• _Task prompt_: Look for the word "widthOk" in the records, and copy each line where it appears.

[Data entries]

-- ==== Sys2Proof/WellFormed.lean ====
section
/-! DEFINITION. Which commands are well formed: the ranges of the operands that their types do not bound. Every meaning answers on any
operands; a command that is not well formed is one that no unit of the device or of its surroundings sends. -/
namespace Sys2Proof

/-- A number within bounds. -/
def inRange (lo x hi : Nat) : Bool := decide (lo ≤ x) && decide (x ≤ hi)

/-- A wall time (72 bits, R5). -/
def wtOk (w : Nat) : Bool := decide (w < 2 ^ 72)

/-- A fault report fits Table 17-5. -/
def Report.wf (r : Report) : Bool :=
  inRange 0 r.rep 0xFFFF && inRange 0 r.cls 0xFF && inRange 0 r.cul0 0xFFFF && inRange 0 r.cul1 0xFFFF && inRange 1 r.weight 0xFFFF &&
    wtOk r.wt && decide (r.detail.length = 13)

/-- What a read-out names exists (R25, R38, R59, R427). -/
def ReadTarget.wf : ReadTarget → Bool
  | .sram addr len => decide (addr + len ≤ 0x200000)
  | .pad _ a n => decide (a + n ≤ 0x400000)
  | .acc _ row => decide (row < 4096)
  | .reg _ off => decide (off < 0x10000)
  | .tower _ a n => decide (a + n ≤ 0x200000000)

/-- A width of a register access in bytes. -/
def widthOk (w : Nat) : Bool := [1, 2, 4, 8].contains w

/-- Lanes that a port can train (R254). -/
def lanesOk (n : Nat) : Bool := [2, 4, 8].contains n

/-- Whether a command is well formed. -/
def Instr.wellFormed : Instr → Bool
  | .registerWrite _ off width _ => decide (off < 0x10000000) && widthOk width
  | .servicePortAccess _ addr width _ => decide (addr < 0x400000) && widthOk width
  | .ringAppend _ payload => inRange 1 payload.length 288
  | .instructionFetch _ _ line => decide (line < 2048)
  | .untimedMessage q => decide (q.slot < 2)
  | .abortRequest q => decide (q.slot < 2)
  | .fireMessage _ f => decide (f.n < 2 ^ 48)
  | .monitorRequest _ m => inRange 19 m 64
  | .monitorWithdraw _ m => inRange 19 m 64
  | .avsReadback _ mv amps ceil _ => inRange 0 mv 0xFFFF && inRange 0 amps 0xFFFF && inRange 19 ceil 64
  | .timeMessage _ rx => wtOk rx
  | .dataFlit _ raw _ => decide (raw.length = 256)
  | .ctrlFlit _ raw => decide (raw.length = 256)
  | .ctrlWidth _ lanes => lanesOk lanes
  | .trainingComplete _ x => lanesOk x.peerLanes && decide (x.lead < 8) && decide (x.lead % 2 = 0)
  | .uioCompletion _ _ data => inRange 0 data.length 4096
  | .bar2Read _ len => inRange 1 len 4096
  | .bar2Write _ data => inRange 1 data.length 4096
  | .mailboxWrite _ data => inRange 1 data.length 4096
  | .getCerts obj => inRange 4 obj.length 1024
  | .doeAttest obj => inRange 4 obj.length 1024
  | .regTenant obj => inRange 4 obj.length 1024
  | .loadKey obj => inRange 4 obj.length 1024
  | .eraseKey obj => inRange 4 obj.length 1024
  | .debugToken obj => inRange 4 obj.length 1024
  | .lcRequest obj => inRange 4 obj.length 1024
  | .advanceSvn obj => inRange 4 obj.length 1024
  | .freezeReadout _ x => x.wf
  | .stageRepair retest => retest.all fun x => decide (x.1 < 24) && decide (x.2 < 6)
  | .imageWrite _ image => inRange 512 image.length 0x1000000
  | .faultReport rep => rep.wf
  | .summary k => inRange 0 k.router 0xFFFF && inRange 0 k.cls 0xFF && inRange 0 k.cul0 0xFFFF && inRange 0 k.cul1 0xFFFF
  | .hostLinkUp width speed => [1, 2, 4, 8, 16].contains width && inRange 1 speed 15
  | .coldReset _ => true
  | .warmReset => true
  | .pwrOkAonRise => true
  | .railOrderViolation _ => true
  | .railLoss _ => true
  | .refclkLockLoss => true
  | .xtalStop => true
  | .thermalTrip => true
  | .padPhaseWrite _ _ _ => true
  | .thrBndWrite _ _ _ _ => true
  | .ringCfgWrite _ _ _ _ => true
  | .ringHrel _ _ _ _ => true
  | .codeBankWrite _ _ _ _ => true
  | .codeCtlWrite _ _ _ => true
  | .twrCfgWrite _ _ _ => true
  | .twrInjWrite _ _ _ => true
  | .scrubLine _ => true
  | .scrubWriteback _ => true
  | .fixQueueWriteback _ => true
  | .aluAdd _ _ _ => true
  | .aluSub _ _ _ => true
  | .aluAnd _ _ _ => true
  | .aluOr _ _ _ => true
  | .aluXor _ _ _ => true
  | .aluSll _ _ _ => true
  | .aluSrl _ _ _ => true
  | .aluSra _ _ _ => true
  | .aluMul _ _ _ => true
  | .aluMulhu _ _ _ => true
  | .aluMin _ _ _ => true
  | .aluMax _ _ _ => true
  | .aluMinu _ _ _ => true
  | .aluMaxu _ _ _ => true
  | .aluSel _ _ _ => true
  | .aluAgl _ _ _ => true
  | .addi _ _ _ => true
  | .andi _ _ _ => true
  | .ori _ _ _ => true
  | .xori _ _ _ => true
  | .slli _ _ _ => true
  | .srli _ _ _ => true
  | .srai _ _ _ => true
  | .insi _ _ _ => true
  | .cmp _ _ _ => true
  | .cmpi _ _ _ => true
  | .br _ _ _ => true
  | .jal _ _ _ => true
  | .jr _ _ _ => true
  | .ld _ _ _ => true
  | .lw _ _ _ => true
  | .lb _ _ _ => true
  | .st _ _ _ => true
  | .sw _ _ _ => true
  | .sb _ _ _ => true
  | .rpop _ _ _ => true
  | .rpush _ _ _ => true
  | .rptr _ _ _ => true
  | .push _ _ _ => true
  | .stallResume _ _ => true
  | .send _ _ _ => true
  | .sendDrain _ => true
  | .remoteGaugeAdd _ => true
  | .gadd _ _ _ => true
  | .gset _ _ _ => true
  | .gwait _ _ _ => true
  | .gwaitWake _ _ => true
  | .gaugeTimeout _ _ => true
  | .grd _ _ _ => true
  | .gaugeWrite _ _ _ _ => true
  | .garm _ _ _ => true
  | .armReport _ _ => true
  | .gawait _ _ _ => true
  | .gunResume _ _ => true
  | .tspawn _ _ _ => true
  | .thalt _ _ _ => true
  | .pause _ _ _ => true
  | .pauseEnd _ _ => true
  | .flip _ _ _ => true
  | .flipTakeEffect _ => true
  | .csrr _ _ _ => true
  | .csrw _ _ _ => true
  | .setlc _ _ _ => true
  | .loop _ _ _ => true
  | .thrHalt _ _ _ => true
  | .thrStart _ _ _ => true
  | .loadw _ => true
  | .stream _ => true
  | .drain _ => true
  | .mxeRowIssue _ => true
  | .mxeRowWrite _ => true
  | .mxeComplete _ _ => true
  | .vadd _ => true
  | .vsub _ => true
  | .vmul _ => true
  | .vfma _ => true
  | .vmin _ => true
  | .vmax _ => true
  | .vabs _ => true
  | .vneg _ => true
  | .vmov _ => true
  | .vsplat _ => true
  | .vcmp _ => true
  | .viadd _ => true
  | .vand _ => true
  | .vor _ => true
  | .vxor _ => true
  | .vshl _ => true
  | .vshr _ => true
  | .viota _ => true
  | .vitof _ => true
  | .vftoi _ => true
  | .padd _ => true
  | .pmul _ => true
  | .pfma _ => true
  | .ppack _ => true
  | .punpk _ => true
  | .vtr _ => true
  | .vred _ => true
  | .vtopk _ => true
  | .vslot _ => true
  | .vslotclr _ => true
  | .vslotrd _ => true
  | .vrupd _ => true
  | .vdigOpen _ => true
  | .vdigClose _ => true
  | .vxeStep _ => true
  | .vxeComplete _ => true
  | .tread _ => true
  | .twrite _ => true
  | .hsend _ => true
  | .htake _ => true
  | .aread _ => true
  | .awrite _ => true
  | .icopy _ => true
  | .xfeComplete _ _ => true
  | .hopArrival _ _ _ => true
  | .readyReport _ => true
  | .fireInstant _ => true
  | .gunTimeout _ => true
  | .abortMessage _ _ => true
  | .abortInstant _ => true
  | .gunChanWrite _ _ _ => true
  | .gunRecount _ => true
  | .gunGo _ => true
  | .gunAbort _ => true
  | .restore _ _ => true
  | .gunVcfgWrite _ _ _ => true
  | .droopStretch _ _ => true
  | .stretchWave _ _ => true
  | .freqSwitch _ => true
  | .avsSet _ _ _ => true
  | .pacePulse => true
  | .ppsIn => true
  | .tbStep _ => true
  | .timebaseExchange => true
  | .flitSlot _ => true
  | .ctrlDown _ => true
  | .ctrlRetrain _ => true
  | .idleFlit _ => true
  | .holdFlit _ _ _ => true
  | .ackTimer _ => true
  | .replayTimeout _ _ => true
  | .arqRepeat _ => true
  | .windowEnd _ => true
  | .retrainAttempt _ _ => true
  | .fastRetrainFail _ => true
  | .attemptTimeout _ => true
  | .drainComplete _ => true
  | .portCtlRetrain _ _ => true
  | .portCtlDown _ _ => true
  | .graceExpiry _ => true
  | .sring _ => true
  | .sringSend _ _ => true
  | .ssluice _ => true
  | .sslot _ => true
  | .rgaddRequest _ => true
  | .grantRequest _ => true
  | .tset _ => true
  | .tclr _ => true
  | .bopen _ => true
  | .bdataRequest _ => true
  | .bclose _ => true
  | .bfetch => true
  | .ringMessage _ _ => true
  | .sluiceMessage _ _ => true
  | .slotMessage _ _ => true
  | .orderRingResume _ _ => true
  | .rgaddMessage _ _ => true
  | .grantMessage _ _ => true
  | .cmpl _ _ => true
  | .bhdr _ _ => true
  | .bdataMessage _ _ => true
  | .chunkDeliver _ _ => true
  | .bend _ _ => true
  | .babort _ _ => true
  | .batonContextTimeout _ _ => true
  | .sread => true
  | .swrite => true
  | .uioIssue => true
  | .uioTimeout _ => true
  | .epochOpen _ _ => true
  | .epochSwitch _ _ _ => true
  | .admissionSwitch _ => true
  | .epochAbandon _ _ => true
  | .epAdmit _ _ _ => true
  | .epDone _ _ => true
  | .heatIn _ _ => true
  | .heatTblWrite _ _ _ => true
  | .heatTake _ _ => true
  | .heatClear _ _ => true
  | .heatHalve _ _ => true
  | .heatQry _ _ => true
  | .updatePoint => true
  | .retierPass _ => true
  | .orderDone => true
  | .suspect => true
  | .receipt => true
  | .receiptForm => true
  | .seal _ => true
  | .rcptCfgWrite _ _ _ => true
  | .polderStart _ => true
  | .polderKill _ => true
  | .polderFinish _ => true
  | .quarantineInstant _ => true
  | .wipeStart _ => true
  | .wipeComplete _ _ => true
  | .commitGo _ => true
  | .commitAbort => true
  | .commitApply => true
  | .powerMonitorSample _ _ => true
  | .meterStatement => true
  | .hourlyPersist => true
  | .mbEvrel _ _ _ => true
  | .sesOpen _ => true
  | .sesProve _ => true
  | .sesClose _ => true
  | .sesSetUtc _ => true
  | .sesStage _ => true
  | .sesCommit _ => true
  | .sesPolder _ => true
  | .sesProgram _ => true
  | .sesEpoch _ => true
  | .sesRetier _ => true
  | .sesAttest _ => true
  | .perstN => true
  | .hostLinkDown => true
  | .watchdogExpiry => true
  | .stageRom => true
  | .stageSupply => true
  | .stageClock => true
  | .stageWipe => true
  | .stageBist _ => true
  | .stageKeys => true
  | .stageHost => true
  | .stageReady => true
  | .stageLinks => true
  | .listClear _ => true
  | .powerDown => true
  | .caseClose => true
  | .cappingPass _ => true
  | .guardbandCheck _ _ _ => true
  | .regionWake _ _ => true
  | .regionAwake _ _ => true
  | .regionSleep _ _ => true
  | .frzNFall => true
  | .freezeWtTrigger => true
  | .freeze _ => true
  | .freezeStop _ => true
  | .thaw _ _ => true
  | .thawWt _ => true
  | .xfeStep _ _ => true
  | .reportMarkDeadline _ => true
  | .timebaseHoldover => true
  | .perstNDeassert => true

end Sys2Proof
end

• _Solution to the problem_:
def widthOk (w : Nat) : Bool := [1, 2, 4, 8].contains w
  | .registerWrite _ off width _ => decide (off < 0x10000000) && widthOk width
  | .servicePortAccess _ addr width _ => decide (addr < 0x400000) && widthOk width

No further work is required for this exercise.